Comment by keiko |Edit This
2009-10-20 10:16:44

I don’t think that thing you are holding looks like a stuffed tazmanian devil, just a cat, but not a very cute one.

Comment by Irene Zion |Edit This
2009-10-20 16:46:03

I don’t actually remember it, Keiko. I would rather it were a Tazmanian Devil, though.

Comment by Ursula |Edit This
2009-10-20 13:06:42

Hi my famous friend! We watched you on youtube, you were great, a natural comedic actress reading your own material, congratulations.
As to your story, what is so amazing is that it is based on your real experiences. I wonder if Michael Douglas might have the same photograph of the children around the table on the Andrea Doria. Your knowledge of Italian might be stored somewhere in the crevices of your brain and a refresher course might bring it all back to you. Also going back to the villa were you lived, what memories must have come back to you and how sad to see the deterioration of the place. Did you try to fly off the “pedestal” again?

Comment by Irene Zion |Edit This
2009-10-20 16:48:12

I look like I have Tourettes in that video! I couldn’t open my mouth to speak, it was so dry from anxiety!

I didn’t try to fly when I went back. I was crying too hard. I tend to be kind of emotional.

Comment by mary shideler |Edit This
2009-10-20 16:28:43

beautiful story! i love to go back to such places, and to hear about others who have had success going back to old childhood memory spots.

do you still give flying lessons? i’m game for a lesson. i have had no real success on my own. but i keep trying. lately i have tried using my bike like the old wright brothers did. there were two of them and just one of me…..i remain on terra firma.

m

Comment by Irene Zion |Edit This
2009-10-20 16:49:11

Mary,
Don’t give up.
It just takes stick-to-itiveness!

Comment by Laurie |Edit This
2009-10-21 04:26:44

Irene,

Loved the photos –glad you found Michael!

Laurie

Comment by Irene Zion |Edit This
2009-10-22 05:54:19

Hi Laurie,
Thanks for reading.
Yeah, after all these years I finally found out which one he was!

Comment by Kathy Powell |Edit This
2009-10-21 05:19:40

Irene, I love your stories……it’s so weird how they help me remember things about my childhood because I don’t remember much!!
I can’t believe you were sitting next to MD and didn’t know it. His dad was hot too…..any memories of Kirk running around without a shirt on? I saw him (Kirk) at a book signing in Chicago
25 years ago and he was HOT. But we all know I like old men…..ha…..
Thanks for sharing!!!

Comment by Irene Zion |Edit This
2009-10-22 05:57:52

I find the same thing happens to me, Kathy. I read something about someone else and it sparks a memory in me.
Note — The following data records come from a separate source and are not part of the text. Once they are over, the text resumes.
/-- The one deletion that runs is this command's. -/
theorem Dev.deleting_command : (m.dev.deleting x c).host.cmds.find? (fun k => decide (k.opcode = 0x03 ∧ k.target = c.target ∧ k.phase = .running)) =
    some { c with phase := .running } := by
  have hrun : (m.dev.deleting x c).cmd c.sq c.cid = some { c with phase := .running } :=
    Dev.cmd_keepRunning (d := m.dev.setSq c.target (some { x with deleting := true })) hcmd
  cases hfind : (m.dev.deleting x c).host.cmds.find? (fun k => decide (k.opcode = 0x03 ∧ k.target = c.target ∧ k.phase = .running)) with
  | none => exact absurd (List.find?_eq_none.1 hfind _ (List.mem_of_find?_eq_some hrun)) (by simp [hop])
  | some k =>
    have hk := List.find?_some hfind
    obtain ⟨hk3, -, hkrun⟩ := of_decide_eq_true hk
    rcases Dev.mem_keepRunning (d := m.dev.setSq c.target (some { x with deleting := true })) hcmd (List.mem_of_find?_eq_some hfind) with hmem | rfl
    · exact absurd hkrun (halone k hmem hk3)
    · rfl

theorem Mach.deleteSq_of_empty (hown : c.target ≠ c.sq) (hfree : ∀ k ∈ m.dev.host.cmds, k.sq ≠ c.target) (h0 : c.target ≠ 0) (hx : m.dev.sq c.target = some x) (hdel : x.deleting = false) :
    m.deleteSq c = Mach.complete { m with dev := (m.dev.deleting x c).setSq c.target none } c Status.ok := by
  have habort : (m.dev.setSq c.target (some { x with deleting := true })).abortFetched c.target m.dev.host.cmds =
      m.dev.setSq c.target (some { x with deleting := true }) := Dev.abortFetched_of_none hfree _
  have hsq : (m.dev.deleting x c).sq c.target = some { x with deleting := true } := Dev.sq_setSq_some ..
  have hfind : ((m.dev.deleting x c).setSq c.target none).host.cmds.find?
      (fun k => decide (k.opcode = 0x03 ∧ k.target = c.target ∧ k.phase = .running)) = some { c with phase := .running } :=
    Dev.deleting_command hcmd hop halone
  unfold Mach.deleteSq
  rw [hx]
  simp only [h0, hdel, habort, Bool.false_eq_true, or_self, if_false]
  rw [← Dev.deleting, Dev.endDelete, hsq]
  simp only [Dev.deleting_free hcmd hown hfree, Bool.not_false, Bool.and_self, if_true, hfind]
  rfl

end

theorem deleteSq_yields {x : Sq} (hr : s.Runs sq cid 0x03 c) (h0 : c.target ≠ 0) (hown : c.target ≠ sq) (hx : s.m.dev.sq c.target = some x)
    (hdel : x.deleting = false) (hfree : ∀ k ∈ s.m.dev.host.cmds, k.sq ≠ c.target)
    (halone : ∀ k ∈ s.m.dev.host.cmds, k.opcode = 0x03 → k.phase ≠ .running) :
    Yields (.deleteSq sq cid) s [.sqs, .commands, .errorLog, .seq] (fun t => t.Ends sq cid Status.ok 0 ∧
      t.m.dev.host.sqs = ((s.m.dev.setSq c.target (some { x with deleting := true })).setSq c.target none).host.sqs) := by
  obtain ⟨-, hcmd, -, hop⟩ := id hr
  obtain ⟨rfl, rfl, -⟩ := Dev.cmd_key hcmd
  refine yields_of_completion hr rfl (execDeleteSq_framed _ _ s) (by decide) (result := 0) (e := {})
    (Mach.deleteSq_of_empty hcmd hop halone hown hfree h0 hx hdel)
    (Dev.cmd_keepRunning (d := s.m.dev.setSq c.target (some { x with deleting := true })) hcmd) ?_
  simp only [State.settledAt, Dev.settle_host_sqs, Mach.complete_sqs]
  rfl
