-- ==== Sys2Proof/Machine/State.lean ====
section
/-! DEFINITION. The state of the block (10_state.md R30 to R41), the values it has after reset (R46),
and the fields of the model's own: the parameters, the host's command stream, the port latches, the
result port and the count of NAN_WIDEN draws. Every field is plain data. -/

namespace Sys2Proof.Machine

/-- The writer W (10_state.md R33). -/
structure Writer where
  buf : List Byte
  pos : Nat
  deriving DecidableEq, Repr

/-- The reader R (10_state.md R34). -/
structure Reader where
  buf : List Byte
  pos : Nat
  deriving DecidableEq, Repr

/-- The generator registers G (10_state.md R37). -/
structure Gen where
  active : Bool
  multi : Bool
  id : CanId
  tid : TransferId
  payload : List Byte
  crc : BitVec 16
  off : Nat
  idx : Nat
  deriving DecidableEq, Repr

/-- RxState, one entry of the reassembler's table (10_state.md R39). -/
structure RxState where
  initialized : Bool
  collecting : Bool
  tid : TransferId
  toggle : Bool
  lastTs : Time
  buf : List Byte
  frames : List Frame
  crcExpected : BitVec 16
  signature : Signature
  deriving DecidableEq, Repr

/-- RX.table (10_state.md R38): the entries by rising descriptor, at most one for each descriptor. -/
abbrev RxTable := List (Desc × RxState)

/-- The system flags SYS (10_state.md R41). -/
structure Sys where
  fault : Bool
  faultCode : BitVec 8
  deriving DecidableEq, Repr

/-- The machine. `w` to `sys` are the tuple (W, R, C16, C64, G, RX, SYS) of 10_state.md R30. The other
fields are the model's own: `cfg` holds the parameters of 00_scope.md R7, which no command reads out or
writes; `cmds` is the stream of commands the host has yet to give, first command first; `ports` holds
the operands of the command being performed; `result` is what the last command returned; `nanDraws`
counts the NAN_WIDEN draws already used. -/
structure State where
  cfg : Config
  w : Writer
  r : Reader
  c16 : BitVec 16
  c64 : BitVec 64
  g : Gen
  rxTable : RxTable
  rxLastSweep : Option Time
  sys : Sys
  cmds : List Command
  ports : Ports
  result : Option Result
  nanDraws : Nat
  deriving DecidableEq, Repr

/-- Why the machine could stop with a fault: it has no constructor, for no command of this block stops it.
A precondition fault of 60_exceptions.md R810 is the end of a command, with a next state. Safe: no
outcome of the machine is lost. -/
inductive Fault where
  deriving DecidableEq, Repr

/-- Why the machine could refuse an instruction. -/
inductive Refusal where
  /-- An instruction without a meaning in the model. No arm of `exec` answers with it. Safe. -/
  | notModelled (mnemonic : String)
  deriving DecidableEq, Repr

/-- What a command answers. -/
abbrev Answer := Host.Outcome State Fault Refusal

/-- The writer after reset (10_state.md R46). -/
def Writer.empty : Writer := { buf := [], pos := 0 }

/-- The reader after reset (10_state.md R46). -/
def Reader.empty : Reader := { buf := [], pos := 0 }

/-- The generator after reset (10_state.md R46). -/
def Gen.idle : Gen :=
  { active := false, multi := false, id := 0, tid := 0, payload := [], crc := 0, off := 0, idx := 0 }

/-- The system flags after reset (10_state.md R46). -/
def Sys.clear : Sys := { fault := false, faultCode := 0 }

/-- A frame of zeros with no data, what a frame port holds before the first command (assumption 6). -/
def Frame.blank : Frame := { id := 0, ext := false, rtr := false, err := false, data := [] }

/-- What the port latches hold before the first command (assumption 6). -/
def Ports.blank : Ports :=
  { vNum := 0, v := .int 0, vGiven := false, ty := .bool, bytes := [], b := 0, frame := .blank,
    fa := .blank, fb := .blank, now := 0, sig := 0, payload := [], prio := 0, dtid := 0, src := 0,
    dst := 0, kind := 0, tid := 0, ta := 0, tb := 0, id := 0, sot := 0, eot := 0, tog := 0,
    desc := { dtid := 0, kind := 0, src := 0, dst := 0 }, accept := none }

/-- The machine right after power-on reset (10_state.md R46, 70_reset_and_hazards.md R900), made with the
default parameters (assumption 1), no command given and none returned (assumptions 2 and 6). -/
def State.reset : State :=
  { cfg := .default, w := .empty, r := .empty, c16 := 0xFFFF, c64 := 0xFFFFFFFFFFFFFFFF, g := .idle,
    rxTable := [], rxLastSweep := none, sys := .clear, cmds := [], ports := .blank, result := none,
    nanDraws := 0 }

end Sys2Proof.Machine
end

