-- ==== Sys2Proof/Machine/CanIdCmds.lean ====
section
/-! DEFINITION. The CAN identifier unit: identifiers (30_encoding.md R103 to R109), the arbitration
comparator, the tail byte and transfer-id arithmetic (44_canid_tail.md). Every command of it leaves the
block's state as it is (20_memory.md R87). -/

namespace Sys2Proof.Machine

/-- A message identifier from its fields (30_encoding.md R104): priority 28:24, data type id 23:8, the
service flag 0 at bit 7, source 6:0. -/
def messageId (prio : BitVec 5) (dtid : BitVec 16) (src : NodeId) : CanId :=
  prio ++ dtid ++ 0#1 ++ src

/-- An anonymous identifier (30_encoding.md R105): priority 28:24, discriminator 23:10, the low 2 bits of
the data type id 9:8, the rest 0. -/
def anonymousId (prio : BitVec 5) (disc : BitVec 14) (dtid : BitVec 2) : CanId :=
  prio ++ disc ++ dtid ++ 0#1 ++ 0#7

/-- A service identifier (30_encoding.md R106): priority 28:24, data type id 23:16, the request flag 15,
destination 14:8, the service flag 1 at bit 7, source 6:0. -/
def serviceId (prio : BitVec 5) (dtid : BitVec 8) (request : Bool) (dst src : NodeId) : CanId :=
  prio ++ dtid ++ BitVec.ofBool request ++ dst ++ 1#1 ++ src

/-- The service flag of an identifier (30_encoding.md R103). -/
def idIsService (id : CanId) : Bool := id.getLsbD 7

/-- The source node id field (30_encoding.md R104, R106). -/
def idSource (id : CanId) : NodeId := id.extractLsb' 0 7

/-- An identifier of an anonymous message (30_encoding.md R107). -/
def idIsAnonymous (id : CanId) : Bool := !idIsService id && idSource id == 0

/-- Every field of an identifier, by its kind (44_canid_tail.md R504). -/
def idFields (id : CanId) : IdFields :=
  let prio := id.extractLsb' 24 5
  if idIsService id then
    { prio := prio, kind := if id.getLsbD 15 then .request else .response, anon := false,
      dtid := (id.extractLsb' 16 8).setWidth 16, src := idSource id, dst := id.extractLsb' 8 7, disc := 0 }
  else if idSource id = 0 then
    { prio := prio, kind := .broadcast, anon := true, dtid := (id.extractLsb' 8 2).setWidth 16,
      src := 0, dst := 0, disc := id.extractLsb' 10 14 }
  else
    { prio := prio, kind := .broadcast, anon := false, dtid := id.extractLsb' 8 16,
      src := idSource id, dst := 0, disc := 0 }

/-- `Descriptor(id)`, the key of the reassembler's table (30_encoding.md R109). -/
def descriptor (id : CanId) : Desc :=
  let f := idFields id
  { dtid := f.dtid, kind := f.kind, src := f.src, dst := f.dst }

/-- `tail(sot, eot, tog, tid)` (30_encoding.md R110). -/
def tailByte (sot eot tog : Bool) (tid : TransferId) : Byte :=
  BitVec.ofBool sot ++ BitVec.ofBool eot ++ BitVec.ofBool tog ++ tid

/-- SOT of a tail byte (30_encoding.md R110). -/
def tailSot (b : Byte) : Bool := b.getLsbD 7

/-- EOT of a tail byte (30_encoding.md R110). -/
def tailEot (b : Byte) : Bool := b.getLsbD 6

/-- The toggle of a tail byte (30_encoding.md R110). -/
def tailToggle (b : Byte) : Bool := b.getLsbD 5

/-- The transfer id of a tail byte (30_encoding.md R110). -/
def tailTid (b : Byte) : TransferId := b.extractLsb' 0 5

/-- The forward distance `(tb − ta) mod 32` (44_canid_tail.md R510). -/
def forwardDistance (ta tb : TransferId) : TransferId := tb - ta

/-- TidNext (44_canid_tail.md R511). -/
def tidNext (t : TransferId) : TransferId := t + 1

/-- The effective 11-bit arbitration prefix of a frame (44_canid_tail.md R505). -/
def arbitrationPrefix (f : Frame) : Nat := if f.ext then f.id >>> 18 else f.id

/-- The arbitration order of two frames: −1 where the first wins, 1 where the second does, 0 for a tie
(44_canid_tail.md R506). -/
def arbitrate (fa fb : Frame) : Int :=
  if fa.ext ≠ fb.ext then
    if arbitrationPrefix fa ≠ arbitrationPrefix fb then
      if arbitrationPrefix fa < arbitrationPrefix fb then -1 else 1
    else if fa.ext then 1 else -1
  else if fa.id = fb.id ∧ fa.rtr ≠ fb.rtr then (if fa.rtr then 1 else -1)
  else if fa.id ≠ fb.id then (if fa.id < fb.id then -1 else 1)
  else 0

/-- CANID.MSG (44_canid_tail.md R500). -/
def execCanidMsg (s : State) : Answer :=
  if fitsBits 5 s.ports.prio ∧ fitsBits 16 s.ports.dtid ∧ isNodeId s.ports.src then
    ok (.canId (messageId (BitVec.ofNat 5 s.ports.prio) (BitVec.ofNat 16 s.ports.dtid)
      (BitVec.ofNat 7 s.ports.src))) s
  else fault .invalidArgument s

/-- CANID.ANON (44_canid_tail.md R501). -/
def execCanidAnon (s : State) : Answer :=
  if fitsBits 5 s.ports.prio ∧ fitsBits 16 s.ports.dtid then
    if 7 < s.ports.payload.length then fault .anonymousTooLong s
    else
      ok (.canId (anonymousId (BitVec.ofNat 5 s.ports.prio) (anonDisc s.cfg s.ports.payload)
        (BitVec.ofNat 2 s.ports.dtid))) s
  else fault .invalidArgument s

/-- ANON.DISC (44_canid_tail.md R502). -/
def execAnonDisc (s : State) : Answer := ok (.disc (anonDisc s.cfg s.ports.payload)) s

/-- CANID.SVC (44_canid_tail.md R503). -/
def execCanidSvc (s : State) : Answer :=
  if fitsBits 5 s.ports.prio ∧ fitsBits 8 s.ports.dtid ∧ (s.ports.kind = 1 ∨ s.ports.kind = 2) ∧
      isNodeId s.ports.dst ∧ isNodeId s.ports.src then
    ok (.canId (serviceId (BitVec.ofNat 5 s.ports.prio) (BitVec.ofNat 8 s.ports.dtid)
      (s.ports.kind == 1) (BitVec.ofNat 7 s.ports.dst) (BitVec.ofNat 7 s.ports.src))) s
  else fault .invalidArgument s

/-- CANID.DEC (44_canid_tail.md R504). -/
def execCanidDec (s : State) : Answer :=
  if fitsBits 29 s.ports.id then ok (.idFields (idFields (BitVec.ofNat 29 s.ports.id))) s
  else fault .invalidArgument s

/-- CANID.CMP (44_canid_tail.md R506). -/
def execCanidCmp (s : State) : Answer :=
  if frameWellFormed s.ports.fa ∧ frameWellFormed s.ports.fb then
    ok (.order (arbitrate s.ports.fa s.ports.fb)) s
  else fault .invalidArgument s

/-- TAIL.ENC (44_canid_tail.md R508). -/
def execTailEnc (s : State) : Answer :=
  if fitsBits 1 s.ports.sot ∧ fitsBits 1 s.ports.eot ∧ fitsBits 1 s.ports.tog ∧ fitsBits 5 s.ports.tid then
    ok (.tailByte (tailByte (s.ports.sot == 1) (s.ports.eot == 1) (s.ports.tog == 1)
      (BitVec.ofNat 5 s.ports.tid))) s
  else fault .invalidArgument s

/-- TAIL.DEC (44_canid_tail.md R509). -/
def execTailDec (s : State) : Answer :=
  if fitsBits 8 s.ports.b then
    let b : Byte := BitVec.ofNat 8 s.ports.b
    ok (.tailFields (tailSot b) (tailEot b) (tailToggle b) (tailTid b)) s
  else fault .invalidArgument s

/-- TID.DIST (44_canid_tail.md R510). -/
def execTidDist (s : State) : Answer :=
  if fitsBits 5 s.ports.ta ∧ fitsBits 5 s.ports.tb then
    ok (.distance (forwardDistance (BitVec.ofNat 5 s.ports.ta) (BitVec.ofNat 5 s.ports.tb))) s
  else fault .invalidArgument s

end Sys2Proof.Machine
end

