-- ==== Sys2Proof/Machine/Dispatch.lean ====
section
/-! DEFINITION. The dispatcher: one arm per command, each a call of the command's meaning. -/

namespace Sys2Proof.Machine

def exec (i : Instr) (s : State) : Host.Outcome State Fault Refusal :=
  match i with
  | .bswClr => Sys2Proof.Machine.execBswClr s
  | .bswPut n => Sys2Proof.Machine.execBswPut n s
  | .bswPutw n => Sys2Proof.Machine.execBswPutw n s
  | .bswBytes => Sys2Proof.Machine.execBswBytes s
  | .bsrLoad => Sys2Proof.Machine.execBsrLoad s
  | .bsrGet n => Sys2Proof.Machine.execBsrGet n s
  | .bsrGetw n => Sys2Proof.Machine.execBsrGetw n s
  | .bsrRem => Sys2Proof.Machine.execBsrRem s
  | .crc16Init => Sys2Proof.Machine.execCrc16Init s
  | .crc16Byte => Sys2Proof.Machine.execCrc16Byte s
  | .crc16Sig => Sys2Proof.Machine.execCrc16Sig s
  | .crc16Rd => Sys2Proof.Machine.execCrc16Rd s
  | .crc16Xfer => Sys2Proof.Machine.execCrc16Xfer s
  | .crc64Init => Sys2Proof.Machine.execCrc64Init s
  | .crc64Byte => Sys2Proof.Machine.execCrc64Byte s
  | .crc64Rd => Sys2Proof.Machine.execCrc64Rd s
  | .encBool => Sys2Proof.Machine.execEncBool s
  | .encUint n cm => Sys2Proof.Machine.execEncUint n cm s
  | .encInt n cm => Sys2Proof.Machine.execEncInt n cm s
  | .encFloat n cm => Sys2Proof.Machine.execEncFloat n cm s
  | .encVoid n => Sys2Proof.Machine.execEncVoid n s
  | .encSarray => Sys2Proof.Machine.execEncSarray s
  | .encDarray tail => Sys2Proof.Machine.execEncDarray tail s
  | .encUnion => Sys2Proof.Machine.execEncUnion s
  | .encStruct tail => Sys2Proof.Machine.execEncStruct tail s
  | .enc => Sys2Proof.Machine.execEnc s
  | .typeBitlen => Sys2Proof.Machine.execTypeBitlen s
  | .typeCheck => Sys2Proof.Machine.execTypeCheck s
  | .decBool => Sys2Proof.Machine.execDecBool s
  | .decUint n => Sys2Proof.Machine.execDecUint n s
  | .decInt n => Sys2Proof.Machine.execDecInt n s
  | .decFloat n => Sys2Proof.Machine.execDecFloat n s
  | .decVoid n => Sys2Proof.Machine.execDecVoid n s
  | .decSarray => Sys2Proof.Machine.execDecSarray s
  | .decDarray tail => Sys2Proof.Machine.execDecDarray tail s
  | .decUnion => Sys2Proof.Machine.execDecUnion s
  | .decStruct tail => Sys2Proof.Machine.execDecStruct tail s
  | .dec => Sys2Proof.Machine.execDec s
  | .canidMsg => Sys2Proof.Machine.execCanidMsg s
  | .canidAnon => Sys2Proof.Machine.execCanidAnon s
  | .canidSvc => Sys2Proof.Machine.execCanidSvc s
  | .canidDec => Sys2Proof.Machine.execCanidDec s
  | .canidCmp => Sys2Proof.Machine.execCanidCmp s
  | .tailEnc => Sys2Proof.Machine.execTailEnc s
  | .tailDec => Sys2Proof.Machine.execTailDec s
  | .tidDist => Sys2Proof.Machine.execTidDist s
  | .anonDisc => Sys2Proof.Machine.execAnonDisc s
  | .genStart => Sys2Proof.Machine.execGenStart s
  | .genNext => Sys2Proof.Machine.execGenNext s
  | .genAbort => Sys2Proof.Machine.execGenAbort s
  | .genCount => Sys2Proof.Machine.execGenCount s
  | .rxFrame => Sys2Proof.Machine.execRxFrame s
  | .rxSweep => Sys2Proof.Machine.execRxSweep s
  | .rxClear => Sys2Proof.Machine.execRxClear s
  | .rxLookup => Sys2Proof.Machine.execRxLookup s
  | .sysReset => Sys2Proof.Machine.execSysReset s
  | .sysStatus => Sys2Proof.Machine.execSysStatus s

end Sys2Proof.Machine
end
I KNEW I played with him on the Andrea Doria, I just didn’t remember which one he was.

Unfortunately, his father just would have been any ordinary father to me. I didn’t have the knowledge I needed to be impressed at the time. I don’t even know if his parents were on board, although I assume at least on of them was there.

Yeah, old men. I have one of my own!